BEGIN Given records
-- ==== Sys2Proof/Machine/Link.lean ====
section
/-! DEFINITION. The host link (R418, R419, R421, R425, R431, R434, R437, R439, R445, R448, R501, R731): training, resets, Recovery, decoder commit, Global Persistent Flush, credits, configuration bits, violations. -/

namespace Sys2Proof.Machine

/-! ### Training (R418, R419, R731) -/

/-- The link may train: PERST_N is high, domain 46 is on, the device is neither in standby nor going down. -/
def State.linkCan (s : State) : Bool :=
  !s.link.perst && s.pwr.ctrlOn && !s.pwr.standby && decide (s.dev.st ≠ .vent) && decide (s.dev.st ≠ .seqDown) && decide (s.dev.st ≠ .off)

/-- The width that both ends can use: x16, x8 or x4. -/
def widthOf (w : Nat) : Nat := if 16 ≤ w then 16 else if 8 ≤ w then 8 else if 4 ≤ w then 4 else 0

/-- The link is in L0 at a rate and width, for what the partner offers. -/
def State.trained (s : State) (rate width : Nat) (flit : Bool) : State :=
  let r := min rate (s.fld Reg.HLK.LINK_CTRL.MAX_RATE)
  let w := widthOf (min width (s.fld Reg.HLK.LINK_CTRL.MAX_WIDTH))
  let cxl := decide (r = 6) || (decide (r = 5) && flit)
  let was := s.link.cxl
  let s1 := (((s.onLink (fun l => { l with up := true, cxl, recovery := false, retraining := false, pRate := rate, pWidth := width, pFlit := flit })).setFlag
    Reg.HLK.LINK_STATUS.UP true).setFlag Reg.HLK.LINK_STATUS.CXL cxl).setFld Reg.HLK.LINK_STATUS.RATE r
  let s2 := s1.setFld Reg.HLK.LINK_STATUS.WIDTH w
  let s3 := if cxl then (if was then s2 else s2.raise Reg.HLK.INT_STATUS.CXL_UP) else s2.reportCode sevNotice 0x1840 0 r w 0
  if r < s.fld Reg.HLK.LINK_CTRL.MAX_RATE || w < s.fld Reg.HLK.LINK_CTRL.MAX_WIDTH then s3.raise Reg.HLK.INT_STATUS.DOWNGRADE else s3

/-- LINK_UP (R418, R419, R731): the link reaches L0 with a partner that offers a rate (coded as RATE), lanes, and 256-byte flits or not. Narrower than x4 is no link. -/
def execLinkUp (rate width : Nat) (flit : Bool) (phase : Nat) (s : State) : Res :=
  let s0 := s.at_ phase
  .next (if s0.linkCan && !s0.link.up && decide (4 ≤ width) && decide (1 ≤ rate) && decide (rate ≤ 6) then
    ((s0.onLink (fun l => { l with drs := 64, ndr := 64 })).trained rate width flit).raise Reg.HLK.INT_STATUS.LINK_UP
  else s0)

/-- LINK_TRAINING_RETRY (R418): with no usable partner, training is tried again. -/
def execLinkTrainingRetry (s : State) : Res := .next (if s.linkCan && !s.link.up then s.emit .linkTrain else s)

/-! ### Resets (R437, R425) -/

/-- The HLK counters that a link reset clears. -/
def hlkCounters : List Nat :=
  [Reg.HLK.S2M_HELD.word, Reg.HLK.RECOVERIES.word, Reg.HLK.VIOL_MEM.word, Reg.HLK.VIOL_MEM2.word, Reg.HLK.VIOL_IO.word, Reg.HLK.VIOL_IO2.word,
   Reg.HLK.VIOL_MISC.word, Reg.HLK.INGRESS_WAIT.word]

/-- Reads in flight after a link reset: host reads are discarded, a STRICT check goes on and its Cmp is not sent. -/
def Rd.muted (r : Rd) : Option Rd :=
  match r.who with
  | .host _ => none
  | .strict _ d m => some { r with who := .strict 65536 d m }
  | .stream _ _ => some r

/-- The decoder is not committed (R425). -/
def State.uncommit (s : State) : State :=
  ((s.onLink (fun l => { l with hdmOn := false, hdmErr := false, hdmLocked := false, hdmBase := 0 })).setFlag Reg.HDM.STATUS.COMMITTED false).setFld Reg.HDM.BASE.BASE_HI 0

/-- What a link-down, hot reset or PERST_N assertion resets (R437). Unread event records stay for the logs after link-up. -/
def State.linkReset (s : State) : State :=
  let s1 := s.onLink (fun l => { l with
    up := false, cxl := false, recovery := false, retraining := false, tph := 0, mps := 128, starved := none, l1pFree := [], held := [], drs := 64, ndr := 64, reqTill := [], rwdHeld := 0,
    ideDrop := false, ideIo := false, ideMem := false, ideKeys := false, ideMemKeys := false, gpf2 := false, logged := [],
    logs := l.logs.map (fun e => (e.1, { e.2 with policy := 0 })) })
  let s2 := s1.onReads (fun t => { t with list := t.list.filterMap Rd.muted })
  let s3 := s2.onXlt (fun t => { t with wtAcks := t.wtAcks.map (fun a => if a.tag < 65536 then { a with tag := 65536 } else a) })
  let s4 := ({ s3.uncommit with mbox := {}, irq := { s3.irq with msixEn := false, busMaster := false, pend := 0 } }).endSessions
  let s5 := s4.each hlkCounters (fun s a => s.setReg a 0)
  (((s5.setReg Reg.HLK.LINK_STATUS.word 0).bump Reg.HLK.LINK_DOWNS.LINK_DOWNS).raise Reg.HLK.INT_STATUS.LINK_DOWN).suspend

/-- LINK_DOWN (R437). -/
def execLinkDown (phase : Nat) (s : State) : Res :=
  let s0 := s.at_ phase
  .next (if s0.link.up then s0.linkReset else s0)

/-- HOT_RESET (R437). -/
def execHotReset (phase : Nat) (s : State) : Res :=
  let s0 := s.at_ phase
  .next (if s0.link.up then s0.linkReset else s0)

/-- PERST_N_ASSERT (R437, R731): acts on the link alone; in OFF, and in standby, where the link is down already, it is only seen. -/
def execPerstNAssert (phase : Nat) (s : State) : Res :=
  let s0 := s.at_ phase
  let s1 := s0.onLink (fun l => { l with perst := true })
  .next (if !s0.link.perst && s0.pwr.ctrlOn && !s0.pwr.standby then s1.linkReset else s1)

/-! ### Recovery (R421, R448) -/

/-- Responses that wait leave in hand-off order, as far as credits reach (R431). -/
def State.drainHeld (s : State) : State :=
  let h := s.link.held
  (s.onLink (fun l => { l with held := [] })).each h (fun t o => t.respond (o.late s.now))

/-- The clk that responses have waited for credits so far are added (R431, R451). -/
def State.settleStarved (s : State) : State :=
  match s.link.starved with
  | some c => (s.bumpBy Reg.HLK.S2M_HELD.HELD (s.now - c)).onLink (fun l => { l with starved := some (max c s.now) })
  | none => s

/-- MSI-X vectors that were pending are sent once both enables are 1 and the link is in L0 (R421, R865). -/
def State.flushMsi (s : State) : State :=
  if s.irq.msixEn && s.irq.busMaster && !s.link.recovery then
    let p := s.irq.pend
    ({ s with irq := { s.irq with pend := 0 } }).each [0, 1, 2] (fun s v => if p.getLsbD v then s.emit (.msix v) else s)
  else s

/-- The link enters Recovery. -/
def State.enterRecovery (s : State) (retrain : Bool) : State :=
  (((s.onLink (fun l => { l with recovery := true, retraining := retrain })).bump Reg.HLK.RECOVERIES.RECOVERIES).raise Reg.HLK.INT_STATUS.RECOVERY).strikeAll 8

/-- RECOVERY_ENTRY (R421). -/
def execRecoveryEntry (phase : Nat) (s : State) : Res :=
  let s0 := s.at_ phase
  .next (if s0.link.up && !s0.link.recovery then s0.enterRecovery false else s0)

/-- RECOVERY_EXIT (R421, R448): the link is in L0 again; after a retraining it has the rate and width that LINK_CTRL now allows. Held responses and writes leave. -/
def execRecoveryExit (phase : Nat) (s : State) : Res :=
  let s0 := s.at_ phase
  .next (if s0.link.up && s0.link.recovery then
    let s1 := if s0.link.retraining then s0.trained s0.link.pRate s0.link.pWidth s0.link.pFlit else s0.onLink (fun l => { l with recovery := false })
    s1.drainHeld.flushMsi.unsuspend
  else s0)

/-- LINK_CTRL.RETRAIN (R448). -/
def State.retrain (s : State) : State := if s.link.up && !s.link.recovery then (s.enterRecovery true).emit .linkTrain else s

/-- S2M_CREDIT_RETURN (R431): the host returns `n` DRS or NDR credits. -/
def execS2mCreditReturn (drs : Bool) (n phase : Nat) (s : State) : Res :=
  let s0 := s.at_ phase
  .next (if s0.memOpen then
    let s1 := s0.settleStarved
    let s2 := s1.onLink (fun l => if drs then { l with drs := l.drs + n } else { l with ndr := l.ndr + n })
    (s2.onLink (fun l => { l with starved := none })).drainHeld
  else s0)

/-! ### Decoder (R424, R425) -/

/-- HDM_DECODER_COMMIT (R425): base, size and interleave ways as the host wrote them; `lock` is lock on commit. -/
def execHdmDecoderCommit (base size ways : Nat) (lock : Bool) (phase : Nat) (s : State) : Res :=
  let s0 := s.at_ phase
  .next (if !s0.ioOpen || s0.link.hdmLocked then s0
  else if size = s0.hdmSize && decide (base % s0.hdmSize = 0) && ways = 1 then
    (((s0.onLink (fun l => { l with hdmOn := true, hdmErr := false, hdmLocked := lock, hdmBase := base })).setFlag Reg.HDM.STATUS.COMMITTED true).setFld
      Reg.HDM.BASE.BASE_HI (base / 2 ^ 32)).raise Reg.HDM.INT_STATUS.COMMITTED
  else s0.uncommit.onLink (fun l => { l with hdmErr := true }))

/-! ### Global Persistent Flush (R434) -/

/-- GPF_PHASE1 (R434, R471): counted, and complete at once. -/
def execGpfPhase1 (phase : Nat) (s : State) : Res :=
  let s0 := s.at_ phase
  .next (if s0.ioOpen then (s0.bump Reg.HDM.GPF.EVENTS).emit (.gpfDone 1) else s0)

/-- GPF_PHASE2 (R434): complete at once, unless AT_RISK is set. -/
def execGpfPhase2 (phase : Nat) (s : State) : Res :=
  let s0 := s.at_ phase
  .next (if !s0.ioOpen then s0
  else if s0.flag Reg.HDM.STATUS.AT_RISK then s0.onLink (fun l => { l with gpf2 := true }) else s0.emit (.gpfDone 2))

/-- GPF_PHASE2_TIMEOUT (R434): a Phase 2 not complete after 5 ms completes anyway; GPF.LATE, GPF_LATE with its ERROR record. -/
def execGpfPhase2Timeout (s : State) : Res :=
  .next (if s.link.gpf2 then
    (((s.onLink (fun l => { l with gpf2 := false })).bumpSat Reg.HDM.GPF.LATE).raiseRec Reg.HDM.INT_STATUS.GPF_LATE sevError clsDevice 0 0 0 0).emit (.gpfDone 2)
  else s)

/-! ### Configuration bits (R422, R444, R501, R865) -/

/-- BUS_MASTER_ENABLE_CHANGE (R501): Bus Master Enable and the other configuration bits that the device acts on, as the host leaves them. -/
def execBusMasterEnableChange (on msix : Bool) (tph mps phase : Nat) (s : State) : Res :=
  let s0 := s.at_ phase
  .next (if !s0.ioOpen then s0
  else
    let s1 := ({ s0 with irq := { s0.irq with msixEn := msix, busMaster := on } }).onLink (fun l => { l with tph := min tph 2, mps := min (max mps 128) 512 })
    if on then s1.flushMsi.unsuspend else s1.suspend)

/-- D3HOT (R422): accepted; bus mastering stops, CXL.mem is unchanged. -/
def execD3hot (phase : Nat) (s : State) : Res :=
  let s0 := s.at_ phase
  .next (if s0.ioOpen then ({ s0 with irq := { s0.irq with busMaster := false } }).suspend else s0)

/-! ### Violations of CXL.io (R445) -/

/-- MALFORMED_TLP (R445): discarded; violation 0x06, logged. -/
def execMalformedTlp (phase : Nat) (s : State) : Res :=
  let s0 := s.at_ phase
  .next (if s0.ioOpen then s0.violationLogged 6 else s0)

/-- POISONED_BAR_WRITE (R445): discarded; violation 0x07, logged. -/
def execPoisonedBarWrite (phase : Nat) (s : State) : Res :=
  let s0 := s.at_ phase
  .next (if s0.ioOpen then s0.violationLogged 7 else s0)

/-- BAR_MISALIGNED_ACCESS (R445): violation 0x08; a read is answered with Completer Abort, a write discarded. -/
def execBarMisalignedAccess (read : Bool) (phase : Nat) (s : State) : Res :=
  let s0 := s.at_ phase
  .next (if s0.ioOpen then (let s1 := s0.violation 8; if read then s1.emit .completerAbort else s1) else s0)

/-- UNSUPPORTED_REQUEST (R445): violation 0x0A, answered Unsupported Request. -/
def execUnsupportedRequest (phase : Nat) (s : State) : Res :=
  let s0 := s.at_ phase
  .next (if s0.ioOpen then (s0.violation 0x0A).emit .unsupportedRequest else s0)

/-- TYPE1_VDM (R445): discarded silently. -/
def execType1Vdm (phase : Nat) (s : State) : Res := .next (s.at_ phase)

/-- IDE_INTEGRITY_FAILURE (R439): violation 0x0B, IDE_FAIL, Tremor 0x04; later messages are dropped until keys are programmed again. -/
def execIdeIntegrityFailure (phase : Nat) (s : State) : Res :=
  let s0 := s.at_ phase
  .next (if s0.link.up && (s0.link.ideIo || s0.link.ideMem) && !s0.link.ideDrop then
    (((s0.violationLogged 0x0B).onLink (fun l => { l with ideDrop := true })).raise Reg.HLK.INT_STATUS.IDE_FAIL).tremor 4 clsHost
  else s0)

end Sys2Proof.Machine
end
END Given records
What you are asked to do. Repeat exactly the lines of the listing above, from the one with "R501, R865) -/" down to the one with "def execUnsupportedRequest (phase"; both of those lines belong in the range.

Answer box.
/-! ### Configuration bits (R422, R444, R501, R865) -/

/-- BUS_MASTER_ENABLE_CHANGE (R501): Bus Master Enable and the other configuration bits that the device acts on, as the host leaves them. -/
def execBusMasterEnableChange (on msix : Bool) (tph mps phase : Nat) (s : State) : Res :=
  let s0 := s.at_ phase
  .next (if !s0.ioOpen then s0
  else
    let s1 := ({ s0 with irq := { s0.irq with msixEn := msix, busMaster := on } }).onLink (fun l => { l with tph := min tph 2, mps := min (max mps 128) 512 })
    if on then s1.flushMsi.unsuspend else s1.suspend)

/-- D3HOT (R422): accepted; bus mastering stops, CXL.mem is unchanged. -/
def execD3hot (phase : Nat) (s : State) : Res :=
  let s0 := s.at_ phase
  .next (if s0.ioOpen then ({ s0 with irq := { s0.irq with busMaster := false } }).suspend else s0)

/-! ### Violations of CXL.io (R445) -/

/-- MALFORMED_TLP (R445): discarded; violation 0x06, logged. -/
def execMalformedTlp (phase : Nat) (s : State) : Res :=
  let s0 := s.at_ phase
  .next (if s0.ioOpen then s0.violationLogged 6 else s0)

/-- POISONED_BAR_WRITE (R445): discarded; violation 0x07, logged. -/
def execPoisonedBarWrite (phase : Nat) (s : State) : Res :=
  let s0 := s.at_ phase
  .next (if s0.ioOpen then s0.violationLogged 7 else s0)

/-- BAR_MISALIGNED_ACCESS (R445): violation 0x08; a read is answered with Completer Abort, a write discarded. -/
def execBarMisalignedAccess (read : Bool) (phase : Nat) (s : State) : Res :=
  let s0 := s.at_ phase
  .next (if s0.ioOpen then (let s1 := s0.violation 8; if read then s1.emit .completerAbort else s1) else s0)

/-- UNSUPPORTED_REQUEST (R445): violation 0x0A, answered Unsupported Request. -/
def execUnsupportedRequest (phase : Nat) (s : State) : Res :=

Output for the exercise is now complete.